Brad Stone, un libro su Amazon e Jeff Bezos

La lettura dell’interessante Vendere tutto: Jeff Bezos e l’era di Amazon di Brad Stone, aiuta a comprendere il perché, in questi giorni, i lavoratori di Amazon scioperano.

Il volume descrive il dietro le quinte del colosso americano, le due facce della stessa medaglia: il successo, il prezzo da pagare per raggiungere il successo.

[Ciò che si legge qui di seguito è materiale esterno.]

-- ==== Sys2Proof/Machine/Tab.lean ====
section
/-! DEFINITION. Sparse tables: a list of (key, value) pairs in ONE canonical form (keys strictly rising, no entry equal to
what an unlisted key reads as). Every sparse piece of State (register file, DRAM, caches, directory) is such a table. -/

namespace Sys2Proof.Machine

/-- A sparse table. What an unlisted key reads as is the `dflt` argument of the operations. -/
abbrev Tab (α : Type) := List (Nat × α)

/-- The value at key `k`. -/
def tabGet {α : Type} (dflt : Nat → α) : Tab α → Nat → α
  | [], k => dflt k
  | (j, v) :: rest, k => if j = k then v else tabGet dflt rest k

/-- Remove key `k`. -/
def tabDel {α : Type} (t : Tab α) (k : Nat) : Tab α := t.filter (fun e => e.1 != k)

/-- Insert or replace the entry of key `k`. -/
def tabIns {α : Type} : Tab α → Nat → α → Tab α
  | [], k, x => [(k, x)]
  | (j, v) :: rest, k, x =>
    if j = k then (k, x) :: rest else if k < j then (k, x) :: (j, v) :: rest else (j, v) :: tabIns rest k x

/-- Set key `k` to `x`; writing the default removes the entry. -/
def tabSet {α : Type} [DecidableEq α] (dflt : Nat → α) (t : Tab α) (k : Nat) (x : α) : Tab α :=
  if x = dflt k then tabDel t k else tabIns t k x

/-- Every key of the list is above `k`. -/
def tabAbove {α : Type} (k : Nat) : Tab α → Bool
  | [] => true
  | (j, _) :: _ => k < j

/-- The canonical form. -/
def tabWf {α : Type} [DecidableEq α] (dflt : Nat → α) : Tab α → Bool
  | [] => true
  | (j, v) :: rest => decide (v ≠ dflt j) && tabAbove j rest && tabWf dflt rest

/-- Remove every entry whose key meets `p`. -/
def tabDrop {α : Type} (p : Nat → Bool) (t : Tab α) : Tab α := t.filter (fun e => !p e.1)

/-- Keys listed in the table that meet `p`. -/
def tabKeys {α : Type} (p : Nat → α → Bool) (t : Tab α) : List Nat := (t.filter (fun e => p e.1 e.2)).map (·.1)

end Sys2Proof.Machine
end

L’autore, con una serie di interviste a dipendenti e dirigenti Amazon, racconta la realtà all’interno della multinazionale plasmata sul Bezos-pensiero:

«Se ci chiediamo perché Amazon sia cosi diversa da quasi tutte le altre aziende nate agli albori di Internet, è perchè Jeff ha adottato fin dall’inizio una visione di lungo periodo. 
Era un progetto articolato nell’arco di decenni.
La sua filosofia di fondo è che si possa ottenere moltissimo in un lasso di tempo protratto, a patto di essere tenaci»
(Danny Hillis, amico di Jeff Bezos)

Jeff Bezos, genio o sfruttatore?

Jeff Bezos, genio o sfruttatore?

La crescita esponenziale della start up in un lasso di tempo fulmineo è, da un lato una cavalcata entusiasmante per chi vi partecipa, dall’altro un sacrificio costante per i dipendenti costretti a ritmi ed orari assurdi.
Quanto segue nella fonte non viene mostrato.